The Supreme Court of Canada decision about the fate of Hassan Rasouli – a man who has been on life support for three years and whose family insists the treatment continue – has been interpreted in many ways: As a victory for families, as a blow to physician autonomy, as a rebuke to bureaucrats who want to 'unplug' ailing patients, and as a slapdown for supporters of euthanasia.
But it's not really any of those things. It is, above all, a victory for due process and a clear message to individuals and governments that they should get their legal houses in order.
The court did not rule on the age-old philosophical question of who has the ultimate say on treatment (or non-treatment) decisions – the patient/family or the physician. The learned justices did not discuss assisted-death because the issue here was discontinuation of treatment.
The court did not say anything either about resource implications – whether one has to balance keeping one man alive at great expense with the possibility that others will be denied treatment as a result – nor did it make any reference to the constitutional right to right "life, liberty and security of the person" and how that affects provision of health care.
Those key issues will no doubt be decided later, in other cases.
The Rasouli case was essentially about one thing: When there is a disagreement about continuing or discontinuing life support, who gets to settle the dispute?

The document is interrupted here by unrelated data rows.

-- ==== Sys2Proof/Config.lean ====
section
/-! DEFINITION. The implementation parameters of spec/00_scope.md rule R5, each under its own name. The literals are taken
at face value (decision D4; assumption log entry 12). `REG_INIT` and `MEM_INIT` are open parameters of R5: they are the
arguments of `State.launch` (Machine/Ops.lean), not constants. The parameters that are widths are abbreviations, so that
the types made from them (Word.lean) are the plain bit-vector types; `@[simp]` lets proofs compute with them. -/

namespace Sys2Proof.Config

/-- `XLEN`: the width in bits of a register, of the pc, of a memory word, of an instruction word and of an address (R5). -/
@[simp] abbrev xlen : Nat := 16

/-- `NREGS`: the number of registers (R5, R20). -/
@[simp] abbrev nregs : Nat := 8

/-- The width of a register selector: "selectors are 3 bits" (R5, `NREGS`). -/
@[simp] abbrev selectorBits : Nat := 3

/-- `MEM_SIZE`: the number of 16-bit words of memory; the valid word addresses are `0 .. memSize - 1` (R5, R40). -/
def memSize : Nat := 512

/-- `BASE_SHIFT`: the left shift of the base register in a load or store address (R5, R120). -/
def baseShift : Nat := 8

/-- `RESET_PC`: the pc at reset (R5, R210). -/
def resetPc : BitVec xlen := 0

/-- `IMM7_BITS`: the width of the signed immediate of format I (R5, R62). -/
@[simp] abbrev imm7Bits : Nat := 7

/-- `IMM10_BITS`: the width of the unsigned immediate of format U (R5, R63). -/
@[simp] abbrev imm10Bits : Nat := 10

/-- `LUI_SHIFT`: the left shift `lui` applies to its immediate (R5, R103). -/
def luiShift : Nat := 6

end Sys2Proof.Config
end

The answer to that question is not the physician nor is it the family, and it's not the courts. (Though that was the view of dissenting judges in the 5-2 decision.)
That unenviable task falls to a neutral third party, in this case the Consent and Capacity Board, an independent body that was created by Ontario legislation in 1996. (About half the provinces have similar boards with different names. The lesson the other provinces should take from the ruling is they had better start drafting legislation now or these end-of-life cases are going to be decided by the courts, at great expense.)
The CCB is a little-known body that conducts hearings under the the Health Care Consent Act (the legislation at the heart of the Supreme Court case) as well as the Mental Health Act, the Personal Health Information Protection Act, the Substitute Decisions Act and the Mandatory Blood Testing Act. Board members are psychiatrists, lawyers and members of the general public.
The Board holds hearings on the most heart-wrenching cases imaginable and, for the most part, they do so with the wisdom of Solomon. More than 80 per cent of cases involve patients with severe, untreated mental illness who don't want to be hospitalized or who refuse medication, and the board has to determine whether they have the capacity to make rational decisions. Increasingly, the board is also being called upon to make similar rulings on patients with dementia, especially when there are disagreements within families on the proper course of treatment – namely should a parent be institutionalized or not.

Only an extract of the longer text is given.